Tragédia da piedade

João Carlos Ramos

Euclides Rodrigues Pimenta da Cunha nasceu em 20/01/1866 no município de Cantagalo/RJ. Foi nomeado correspondente de guerra, em Canudos. Como tal, escreveu o clássico livro brasileiro intitulado “OS SERTÕES”, que é um relatório em estilo literário dos fatos acontecidos em Canudos, onde o lendário fanático religioso Antônio Conselheiro liderava um grupo revolucionário, pregando a volta de dom Sebastião, que restauraria a monarquia. O rebelde beato reunia entre seus milhares de seguidores, camponeses, escravos recém-libertos e indígenas revoltados contra o regime republicano opressor.

O livro lhe rendeu inúmeras homenagens e a cadeira de número 7 da Academia Brasileira de Letras, tendo como patrono Castro Alves e o antecessor Valentim Magalhães (fundador).

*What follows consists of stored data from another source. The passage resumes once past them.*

/-- All that the execute phase can do, by the fault that is due: with none it completes and leaves the record, else it raises that fault and
writes nothing else (R161 to R168). -/
theorem exec_cases_causeDue (i : Instr) (s : State) :
    (causeDue i s = .noFault ∧ ∃ t, exec i s = .next t ∧ t.fault = s.fault) ∨
      ∃ c, causeDue i s = c ∧ canRaise i c ∧ exec i s = .next (raiseFault c (encodeWord i) s) := by
  cases i with
  | ret x =>
    by_cases h : s.sp.val = 0
    · exact .inr ⟨.stackUnderflow, if_pos h, ⟨x, rfl⟩, (exec_ret_eq x s).trans (dif_neg (by omega))⟩
    · exact .inl ⟨if_neg h, _, exec_ret_of_pos x (by omega), rfl⟩
  | call nnn =>
    by_cases h : s.sp.val = 16
    · exact .inr ⟨.stackOverflow, if_pos h, ⟨nnn, rfl⟩, (exec_call_eq nnn s).trans (dif_neg (by omega))⟩
    have hroom : s.sp.val < 16 := by omega
    by_cases hpc : 0x0FFF < s.pc.toNat + 2
    · have hfit : ¬returnAddressFits s = true := by rw [returnAddressFits_iff]; omega
      exact .inr ⟨.returnAddressRange, (if_neg h).trans (if_pos hpc), ⟨nnn, rfl⟩,
        (exec_call_eq nnn s).trans ((dif_pos hroom).trans (if_neg hfit))⟩
    · exact .inl ⟨(if_neg h).trans (if_neg hpc), _, exec_call_of_fits nnn hroom (by omega), rfl⟩
  | skipNextKeyPressed x =>
    by_cases h : 15 < (s.getV x).toNat
    · exact .inr ⟨.keyIndexRange, if_pos h, .inl ⟨x, rfl⟩, by simp only [exec, execSkipNextKeyPressed, keyIndex_eq_none h, faultIn]⟩
    · exact .inl ⟨if_neg h, _, exec_skipNextKeyPressed (by omega), rfl⟩
  | skipNextKeyNotPressed x =>
    by_cases h : 15 < (s.getV x).toNat
    · exact .inr ⟨.keyIndexRange, if_pos h, .inr ⟨x, rfl⟩, by simp only [exec, execSkipNextKeyNotPressed, keyIndex_eq_none h, faultIn]⟩
    · exact .inl ⟨if_neg h, _, exec_skipNextKeyNotPressed (by omega), rfl⟩
  | drawSprite x y n =>
    by_cases h : 1 ≤ n.toNat ∧ 0x0FFF < dataBase s + n.toNat - 1
    · have hr := memRead_eq_none s.mem h.1 h.2
      exact .inr ⟨.dataBounds, if_pos h, .inl ⟨x, y, n, rfl⟩, by simp only [exec, execDrawSprite, hr, faultIn]⟩
    · exact .inl ⟨if_neg h, _, exec_drawSprite (by omega), rfl⟩
  | storeBCDAtIndex x =>
    by_cases h : 0x0FFF < dataBase s + 2
    · have hw := memWrite_eq_none s.mem (bs := bcdDigits (s.getV x)) (by simp) h
      exact .inr ⟨.dataBounds, if_pos h, .inr (.inl ⟨x, rfl⟩), by simp only [exec, execStoreBCDAtIndex, hw, faultIn]⟩
    · exact .inl ⟨if_neg h, _, exec_storeBCDAtIndex (by omega), rfl⟩
  | storeRegistersAtIndex x =>
    by_cases h : 0x0FFF < dataBase s + x.val
    · have hw := memWrite_eq_none s.mem (a := dataBase s) (bs := regsUpTo s x) (by simp) (by rw [length_regsUpTo]; omega)
      exact .inr ⟨.dataBounds, if_pos h, .inr (.inr (.inl ⟨x, rfl⟩)), by simp only [exec, execStoreRegistersAtIndex, hw, faultIn]⟩
    · exact .inl ⟨if_neg h, _, exec_storeRegistersAtIndex (by omega), rfl⟩
  | readRegistersAtIndex x =>
    by_cases h : 0x0FFF < dataBase s + x.val
    · have hr := memRead_eq_none s.mem (a := dataBase s) (n := x.val + 1) (by omega) (by omega)
      exact .inr ⟨.dataBounds, if_pos h, .inr (.inr (.inr ⟨x, rfl⟩)), by simp only [exec, execReadRegistersAtIndex, hr, faultIn]⟩
    · exact .inl ⟨if_neg h, _, exec_readRegistersAtIndex (by omega), loadedState_unchanged x s .faultRecord (by simp)⟩
  | keyPressWait x =>
    obtain ⟨-, h⟩ | ⟨_, -, -, h⟩ := firstKeyDown_cases s <;> simp only [exec, execKeyPressWait, h] <;> exact .inl ⟨rfl, _, rfl, rfl⟩
  | _ => exact .inl ⟨rfl, _, rfl, rfl⟩

/-- Settles O38: by the fault that is due; no instruction can raise the cause "no fault". -/
theorem faultsAreRaisedExactlyWhenDue : Obligations.FaultsAreRaisedExactlyWhenDue := by
  intro i s
  obtain ⟨hd, t, ht, hf⟩ | ⟨c, rfl, hc, ht⟩ := exec_cases_causeDue i s
  · exact ⟨t, ht, fun _ => hf, fun hne => absurd hd hne⟩
  · refine ⟨_, ht, fun hd => ?_, fun _ => ⟨hc, rfl⟩⟩
    rw [hd] at hc
    exact hc.elim

/-- The fault record stays where no fault is due (R88). -/
theorem fault_of_exec_of_causeDue {i : Instr} {s t : State} (h : exec i s = .next t) (hd : causeDue i s = .noFault) :
    t.fault = s.fault := by
  obtain ⟨u, hu, hkeep, -⟩ := faultsAreRaisedExactlyWhenDue i s
  obtain rfl : u = t := by simpa [hu] using h
  exact hkeep hd

/-- Settles O24: each instruction's fault beyond its bound; within it none is due, so the record stays. -/
theorem dataBoundsRaisedExactlyBeyondMemory : Obligations.DataBoundsRaisedExactlyBeyondMemory := by
  intro x y n s
  refine ⟨faults_drawSprite, faults_storeBCDAtIndex, fun h => ⟨faults_storeRegistersAtIndex h, faults_readRegistersAtIndex h⟩,
    fun t h ht => fault_of_exec_of_causeDue ht (if_neg (by omega)), fun t h ht => fault_of_exec_of_causeDue ht (if_neg (by omega)), fun t h => ?_⟩
  rintro (ht | ht) <;> exact fault_of_exec_of_causeDue ht (if_neg (by omega))

/-- Settles O32: every kind of Step answers a next state, since every instruction does. -/
theorem everyStepAnswersANextState : Obligations.EveryStepAnswersANextState := by
  intro s
  obtain ⟨-, h⟩ | ⟨-, -, -, h⟩ | ⟨_, -, -, -, h⟩ | ⟨_, i, -, -, -, h⟩ := step_cases s
  · exact ⟨_, h⟩
  · exact ⟨_, h⟩
  · exact ⟨_, h⟩
  · obtain ⟨t, ht, -⟩ := faultsAreRaisedExactlyWhenDue i (phases s)
    exact ⟨t, h.trans ht⟩

/-! Finality, and the two abandoned Steps: the unknown opcode and the fetch at the last byte (R162, R169, R170). -/

/-- Settles O41: the guard stops a faulted machine through any actions but a reset, whose record is the clear one. -/
theorem faultIsFinalUntilReset : Obligations.FaultIsFinalUntilReset := by
  intro s hc
  refine ⟨fun as has => ?_, fun image hl => ⟨_, if_pos hl, rfl⟩⟩
  obtain ⟨t, ht, hst⟩ := hostRun_of_guardStops ((guardStops_eq_true s).2 (.inl hc)) has
  exact ⟨t, ht, hst .faultRecord (by simp), hst⟩

@[simp] theorem guardStops_reportUnknown (w : Word) (s : State) : guardStops (reportUnknown w s) = guardStops s := guardStops_congr rfl rfl

@[simp] theorem fetchWord_reportUnknown (w : Word) (s : State) : fetchWord (reportUnknown w s) = fetchWord s := fetchWord_congr rfl fun _ => rfl

/-- Settles O36: the report writes neither `pc`, the record nor memory, so the next Step fetches the same word and reports it again. -/
theorem unknownOpcodeIsReportedAndHolds : Obligations.UnknownOpcodeIsReportedAndHolds := by
  intro s w hg hf hd
  have hg' : guardStops (reportUnknown w (phases s)) = false := by rw [guardStops_reportUnknown, guardStops_phases, hg]
  have hf' : fetchWord (reportUnknown w (phases s)) = some w := by rw [fetchWord_reportUnknown, fetchWord_phases, hf]
  exact ⟨_, _, step_of_decodeWord_eq_error hg hf hd, rfl, step_of_decodeWord_eq_error hg' hf' hd, by simp⟩

/-- The first phases write the tick, the timers and the events (R82, R83). -/
theorem unchangedBut_phases (s : State) : UnchangedBut [.tick, .delayTimer, .soundTimer, .events] s (phases s) :=
  fun p hp => by cases p <;> simp_all [Part.same]

/-- Settles O37: at the last byte no word can be fetched; a record of FETCH_BOUNDS is no earlier one, so the Step latched it, at 0x0FFF. -/
theorem fetchAtTheLastByteFaults : Obligations.FetchAtTheLastByteFaults := by
  intro s hc
  refine ⟨fun hpc => ?_, fun t h ht => ?_⟩
  · have hg : guardStops s = false := (guardStops_eq_false s).2 ⟨hc, by simp [hpc]⟩
    obtain ⟨hle, -⟩ | ⟨-, hf⟩ := fetchWord_cases s
    · simp [hpc] at hle
    · exact ⟨_, step_of_fetchWord_eq_none hg hf, by rw [fetchFault_fault, phases_pc, hpc], rfl,
        (unchangedBut_phases s).trans (unchangedBut_raiseFault _ _ _)⟩
  · cases hg : guardStops s with
    | true =>
      obtain rfl : s = t := by simpa [step_of_guardStops hg] using h
      simp [hc] at ht
    | false =>
      obtain ⟨-, -, -, -, hiff⟩ := faultingStepLatchesPcAndWord s t hg h (by simp [ht])
      exact hiff.1 ht

/-- Settles O39: the codes are read off the table, and 7 is none of them, cause by cause. -/
theorem faultCodesAreTheTables : Obligations.FaultCodesAreTheTables :=
  ⟨rfl, rfl, rfl, rfl, rfl, rfl, rfl, fun c => by cases c <;> decide⟩

/-! The ways to halt (R86, R94, R171). -/

/-- Where an instruction that is not a direct transfer leaves `pc` (R86). -/
theorem pc_of_pcClass_holds {k : PcClass} {s t : State} (h : k.holds s t) (hk : ∀ a, k ≠ .direct a) :
    t.pc = s.pc ∨ t.pc = s.pc + 2 ∨ t.pc = s.pc + 4 := by
  cases k with
  | endInstr => exact .inr (.inl h)
  | direct a => exact absurd rfl (hk a)
  | skipInstr c =>
    obtain ⟨htaken, hnot⟩ := h
    by_cases hc : c
    · exact .inr (.inr (htaken hc))
    · exact .inr (.inl (hnot hc))
  | wait =>
    obtain ⟨hdown, hnone⟩ := h
    by_cases hkeys : s.keys = 0
    · exact .inl (hnone hkeys)
    · exact .inr (.inl (hdown hkeys))

/-- A direct transfer goes to a 12-bit address, but for JumpTo (R91 to R94). -/
theorem direct_target {i : Instr} {s : State} {a : Nat} (h : pcClass i s = .direct a) :
    a ≤ 0x0FFF ∨ ∃ nnn, i = .jumpTo nnn ∧ a = (s.getV 0).toNat + nnn.toNat := by
  cases i with
  | jump nnn | call nnn | ret =>
    obtain rfl := PcClass.direct.inj h
    exact .inl (by omega)
  | jumpTo nnn => exact .inr ⟨nnn, rfl, (PcClass.direct.inj h).symm⟩
  | _ => simp [pcClass] at h

/-- An instruction that moves `pc` moves it by 2 or 4, or to a 12-bit address, but for JumpTo (R86). -/
theorem pc_of_exec {i : Instr} {s t : State} (h : exec i s = .next t) :
    (t.pc = s.pc ∨ t.pc = s.pc + 2 ∨ t.pc = s.pc + 4) ∨ t.pc.toNat ≤ 0x0FFF ∨
      ∃ nnn, i = .jumpTo nnn ∧ t.pc.toNat = (s.getV 0).toNat + nnn.toNat := by
  obtain ⟨hd, -⟩ | ⟨c, -, -, hu⟩ := exec_cases_causeDue i s
  · have hclass := pcMovesByClass i s t hd h
    by_cases hk : ∃ a, pcClass i s = .direct a
    · obtain ⟨a, hk⟩ := hk
      obtain rfl : t.pc.toNat = a := by rwa [hk] at hclass
      exact .inr (direct_target hk)
    · exact .inl (pc_of_pcClass_holds hclass (not_exists.1 hk))
  · obtain rfl : raiseFault c (encodeWord i) s = t := by simpa [hu] using h
    exact .inl (.inl rfl)

/-- Settles O45: only an executed instruction moves `pc`, and to pass the end of memory it advances over it, or it is JumpTo. -/
theorem haltIsReachedOnlyOffTheEnd : Obligations.HaltIsReachedOnlyOffTheEnd := by
  intro s t hg h habove
  have hpc : s.pc.toNat ≤ 0x0FFF := ((guardStops_eq_false s).1 hg).2
  obtain ⟨-, hu | ⟨w, hu⟩⟩ | ⟨i, hi, hu⟩ := step_cases_fetchedInstr hg
  · obtain rfl : fetchFault (phases s) = t := by simpa [hu] using h
    exact absurd habove hpc.not_gt
  · obtain rfl : reportUnknown w (phases s) = t := by simpa [hu] using h
    exact absurd habove hpc.not_gt
  · have hword : s.pc.toNat ≤ 0x0FFE := by
      obtain ⟨w, hf, -⟩ := fetchedInstr_eq_some_iff.1 hi
      obtain ⟨hle, -⟩ | ⟨-, hn⟩ := fetchWord_cases s
      · exact hle
      · simp [hf] at hn
    have hmove := pc_of_exec (hu.symm.trans h)
    simp only [phases_pc, phases_getV] at hmove
    obtain (hp | hp | hp) | hle | ⟨nnn, rfl, hp⟩ := hmove
    · rw [hp] at habove; omega
    · exact .inl (by bv_omega)
    · have hfrom : s.pc = 0x0FFE ∧ t.pc = 0x1002 ∨ s.pc = 0x0FFC ∧ t.pc = 0x1000 ∨ s.pc = 0x0FFD ∧ t.pc = 0x1001 := by bv_omega
      exact .inr (hfrom.imp_right (Or.imp_right .inl))
    · omega
    · exact .inr (.inr (.inr (.inr ⟨nnn, hi, hp⟩)))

O famoso escritor havia se casado com Anna Emília, filha do major Solon Ribeiro, um dos maiores propagandistas do ideal republicano. Após o casamento, ela passou a se chamar Anna Emília Ribeiro da Cunha. Traçamos ligeiramente o perfil do escritor, porém, o seu relacionamento com a referida esposa era envolto em brumas e altamente propenso a grandes desilusões. Ausente da família por questões de ofício e uma vez presente, se comportava com extremo autoritarismo, despertando carências e revolta íntima em sua esposa.

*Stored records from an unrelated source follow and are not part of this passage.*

-- ==== Sys2Proof/Decode.lean ====
section
/-! DEFINITION. The decoder (spec/30_encoding.md R91, R94, R95) and the encoder (R99). The decoder reads exactly the
class and the selector nibbles; the other nibbles become fields of the instruction. -/

namespace Sys2Proof

/-- Why a word is no instruction: the five parts of the decode-error space (R97), and, for a list of bytes, that fewer
than two are left. -/
inductive DecodeReject where
  /-- Class 0x0 with N neither 0x0 nor 0xE. -/
  | class0Selector
  /-- Class 0x8 with N in 0x8 to 0xD or 0xF. -/
  | class8Selector
  /-- Class 0xE with N neither 0x1 nor 0xE. -/
  | classESelector
  /-- Class 0xF with N in 0x0, 0x1, 0x2, 0x4, 0x6, 0xB, 0xC, 0xD, 0xF. -/
  | classFSelector
  /-- Class 0xF with N = 0x5 and Y neither 0x1, 0x5 nor 0x6. -/
  | classF5Selector
  /-- Fewer than two bytes; a fetch always gives two. -/
  | tooFewBytes
  deriving DecidableEq, Repr

/-! ## Fields of an opcode (R91) -/

def fieldC (op : Half) : Nibble := op.extractLsb' 12 4
def fieldX (op : Half) : Nibble := op.extractLsb' 8 4
def fieldY (op : Half) : Nibble := op.extractLsb' 4 4
def fieldN (op : Half) : Nibble := op.extractLsb' 0 4
def fieldNN (op : Half) : Byte := op.extractLsb' 0 8
def fieldNNN (op : Half) : Addr12 := op.extractLsb' 0 12

/-! ## Decode (R94, R95) -/

/-- Class 0x0: second level on N. -/
def decodeClass0 (x y n : Nibble) : Except DecodeReject Instr :=
  match n.toNat with
  | 0x0 => .ok (.cls x y)
  | 0xE => .ok (.ret x y)
  | _ => .error .class0Selector

/-- Class 0x8: second level on N. -/
def decodeClass8 (x y n : Nibble) : Except DecodeReject Instr :=
  match n.toNat with
  | 0x0 => .ok (.ldVxVy x y)
  | 0x1 => .ok (.orVxVy x y)
  | 0x2 => .ok (.andVxVy x y)
  | 0x3 => .ok (.xorVxVy x y)
  | 0x4 => .ok (.addVxVy x y)
  | 0x5 => .ok (.subVxVy x y)
  | 0x6 => .ok (.shrVxVy x y)
  | 0x7 => .ok (.subnVxVy x y)
  | 0xE => .ok (.shlVxVy x y)
  | _ => .error .class8Selector

/-- Class 0xE: second level on N. -/
def decodeClassE (x y n : Nibble) : Except DecodeReject Instr :=
  match n.toNat with
  | 0xE => .ok (.skpVx x y)
  | 0x1 => .ok (.sknpVx x y)
  | _ => .error .classESelector

/-- Class 0xF with N = 0x5: third level on Y. -/
def decodeClassF5 (x y : Nibble) : Except DecodeReject Instr :=
  match y.toNat with
  | 0x1 => .ok (.ldDtVx x)
  | 0x5 => .ok (.ldMemIVx x)
  | 0x6 => .ok (.ldVxMemI x)
  | _ => .error .classF5Selector

/-- Class 0xF: second level on N. -/
def decodeClassF (x y n : Nibble) : Except DecodeReject Instr :=
  match n.toNat with
  | 0x7 => .ok (.ldVxDt x y)
  | 0xA => .ok (.ldVxK x y)
  | 0x8 => .ok (.ldStVx x y)
  | 0xE => .ok (.addIVx x y)
  | 0x9 => .ok (.ldFVx x y)
  | 0x3 => .ok (.ldBVx x y)
  | 0x5 => decodeClassF5 x y
  | _ => .error .classFSelector

/-- The instruction of an opcode: first level on the class (R94, R95). -/
def decode (op : Half) : Except DecodeReject Instr :=
  match (fieldC op).toNat with
  | 0x0 => decodeClass0 (fieldX op) (fieldY op) (fieldN op)
  | 0x1 => .ok (.jpAddr (fieldNNN op))
  | 0x2 => .ok (.callAddr (fieldNNN op))
  | 0x3 => .ok (.seVxByte (fieldX op) (fieldNN op))
  | 0x4 => .ok (.sneVxByte (fieldX op) (fieldNN op))
  | 0x5 => .ok (.seVxVy (fieldX op) (fieldY op) (fieldN op))
  | 0x6 => .ok (.ldVxByte (fieldX op) (fieldNN op))
  | 0x7 => .ok (.addVxByte (fieldX op) (fieldNN op))
  | 0x8 => decodeClass8 (fieldX op) (fieldY op) (fieldN op)
  | 0x9 => .ok (.sneVxVy (fieldX op) (fieldY op) (fieldN op))
  | 0xA => .ok (.ldIAddr (fieldNNN op))
  | 0xB => .ok (.jpV0Addr (fieldNNN op))
  | 0xC => .ok (.rndVxByte (fieldX op) (fieldNN op))
  | 0xD => .ok (.drwVxVyN (fieldX op) (fieldY op) (fieldN op))
  | 0xE => decodeClassE (fieldX op) (fieldY op) (fieldN op)
  | _ => decodeClassF (fieldX op) (fieldY op) (fieldN op)

/-- The opcode of two bytes, big-endian: the byte at the lower address in bits [15:8] (R66). -/
def mergeBytes (high low : Byte) : Half := high ++ low

/-- The instruction at the head of a list of bytes, and the bytes after it. Every instruction has two (R90). -/
def decodeBytes : List Byte → Except DecodeReject (Instr × List Byte)
  | high :: low :: rest => (decode (mergeBytes high low)).map fun i => (i, rest)
  | _ => .error .tooFewBytes

/-! ## Encode (R99) -/

/-- An opcode from its four nibbles. -/
def opcodeXYN (c x y n : Nibble) : Half := c ++ x ++ y ++ n

/-- An opcode from its class, X and byte immediate. -/
def opcodeXNN (c x : Nibble) (nn : Byte) : Half := c ++ x ++ nn

/-- An opcode from its class and address immediate. -/
def opcodeNNN (c : Nibble) (nnn : Addr12) : Half := c ++ nnn

/-- The opcode of an instruction. -/
def encode : Instr → Half
  | .cls x y => opcodeXYN 0x0#4 x y 0x0#4
  | .ret x y => opcodeXYN 0x0#4 x y 0xE#4
  | .jpAddr nnn => opcodeNNN 0x1#4 nnn
  | .callAddr nnn => opcodeNNN 0x2#4 nnn
  | .seVxByte x nn => opcodeXNN 0x3#4 x nn
  | .sneVxByte x nn => opcodeXNN 0x4#4 x nn
  | .seVxVy x y n => opcodeXYN 0x5#4 x y n
  | .ldVxByte x nn => opcodeXNN 0x6#4 x nn
  | .addVxByte x nn => opcodeXNN 0x7#4 x nn
  | .ldVxVy x y => opcodeXYN 0x8#4 x y 0x0#4
  | .orVxVy x y => opcodeXYN 0x8#4 x y 0x1#4
  | .andVxVy x y => opcodeXYN 0x8#4 x y 0x2#4
  | .xorVxVy x y => opcodeXYN 0x8#4 x y 0x3#4
  | .addVxVy x y => opcodeXYN 0x8#4 x y 0x4#4
  | .subVxVy x y => opcodeXYN 0x8#4 x y 0x5#4
  | .shrVxVy x y => opcodeXYN 0x8#4 x y 0x6#4
  | .subnVxVy x y => opcodeXYN 0x8#4 x y 0x7#4
  | .shlVxVy x y => opcodeXYN 0x8#4 x y 0xE#4
  | .sneVxVy x y n => opcodeXYN 0x9#4 x y n
  | .ldIAddr nnn => opcodeNNN 0xA#4 nnn
  | .jpV0Addr nnn => opcodeNNN 0xB#4 nnn
  | .rndVxByte x nn => opcodeXNN 0xC#4 x nn
  | .drwVxVyN x y n => opcodeXYN 0xD#4 x y n
  | .skpVx x y => opcodeXYN 0xE#4 x y 0xE#4
  | .sknpVx x y => opcodeXYN 0xE#4 x y 0x1#4
  | .ldVxDt x y => opcodeXYN 0xF#4 x y 0x7#4
  | .ldVxK x y => opcodeXYN 0xF#4 x y 0xA#4
  | .ldDtVx x => opcodeXYN 0xF#4 x 0x1#4 0x5#4
  | .ldStVx x y => opcodeXYN 0xF#4 x y 0x8#4
  | .addIVx x y => opcodeXYN 0xF#4 x y 0xE#4
  | .ldFVx x y => opcodeXYN 0xF#4 x y 0x9#4
  | .ldBVx x y => opcodeXYN 0xF#4 x y 0x3#4
  | .ldMemIVx x => opcodeXYN 0xF#4 x 0x5#4 0x5#4
  | .ldVxMemI x => opcodeXYN 0xF#4 x 0x6#4 0x5#4

/-- The bytes of an opcode as they stand in memory, lowest address first (R66). -/
def opcodeBytes (op : Half) : List Byte := [op.extractLsb' 8 8, op.extractLsb' 0 8]

/-- The bytes of an instruction as they stand in memory. -/
def encodeBytes (i : Instr) : List Byte := opcodeBytes (encode i)

/-! ## The host's reading of the opcode table -/

/-- The instruction word the opcode table numbers: one 16-bit word, its bits above `nbits` zero. -/
def tableWord (nbits w : Nat) : Half := BitVec.ofNat 16 (w % 2 ^ nbits)

/-- The instruction the decoder reads from that word, laid out in memory's byte order. -/
def decodeTableWord (nbits w : Nat) : Option Instr :=
  match decodeBytes (opcodeBytes (tableWord nbits w)) with
  | .ok (i, _) => some i
  | .error _ => none

end Sys2Proof
end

Uma vez em Canudos, o escritor a houvera deixado em completo abandono sentimental e financeiro. Anna se hospedara em uma humilde pensão, totalmente desconsolada e sem expectativa de melhoras. Nesse ínterim, por acaso, também se hospedara na mesma pensão um jovem desconhecido, chamado Dilermando de Assis. O encontro foi fatal e eles se apaixonaram à primeira vista. O jovem lhe ofereceu flores para cicatrizar, com seu suave odor as feridas de sua alma, totalmente despedaçada. Feliz, ela viu nascer o sol da esperança nos olhos do jovem militar. Ele desconhecia o estado civil do objeto de seu amor e, ao saber, prometeu-lhe amor eterno. Juntos, apostaram em uma paixão sólida e avassaladora, dispostos a arcar com as consequências. Não tardou muito e olheiros de plantão comunicaram a Euclides, detalhes do infortúnio. Totalmente furioso, arquitetou o plano da vingança. Quatro dias antes do fim da guerra de Canudos, ele voltou para sua terra a fim de dar cabo ao seu funesto intento. No local, chamado PIEDADE, ele tentou assassinar Dilermando com seu revólver, mas, para sua dupla infelicidade, o amante de sua esposa foi mais rápido no gatilho e, mesmo ferido, deu-lhe um tiro mortal. Abrindo um parêntesis, dez anos após a tragédia, o filho de Euclides tentou vingar a morte do pai e foi igualmente morto.

A imprensa da época deu imensos destaques ao fato e, obviamente, os julgamentos em sua maioria foram a favor do famoso escritor Euclides da Cunha. O triângulo amoroso trouxe graves consequências para todos os envolvidos.

Jamais poderemos entender os labirintos do coração e o que nos aguarda no futuro. Até hoje se discute nas rodas acadêmicas e na sociedade de modo geral sobre em quais ombros devem cair a culpa.

Analisando friamente, a culpa começou com as atitudes de Euclides e o restante foram tristes consequências. Para os radicais, a honra deve ser lavada com sangue, e para muitos religiosos foi um amontoado de pecados que serviram de lição, esquecendo, porém, que foram feitos do mesmo barro e trilham o caminho do imprevisível. Agora, que todos os três estão mortos, juntamente com a imensa maioria de seus contemporâneos, qual é a sua opinião?

Ainda em vida, ao ser entrevistada, Anna de Assis afirmava: "Eu não errei, eu amei”!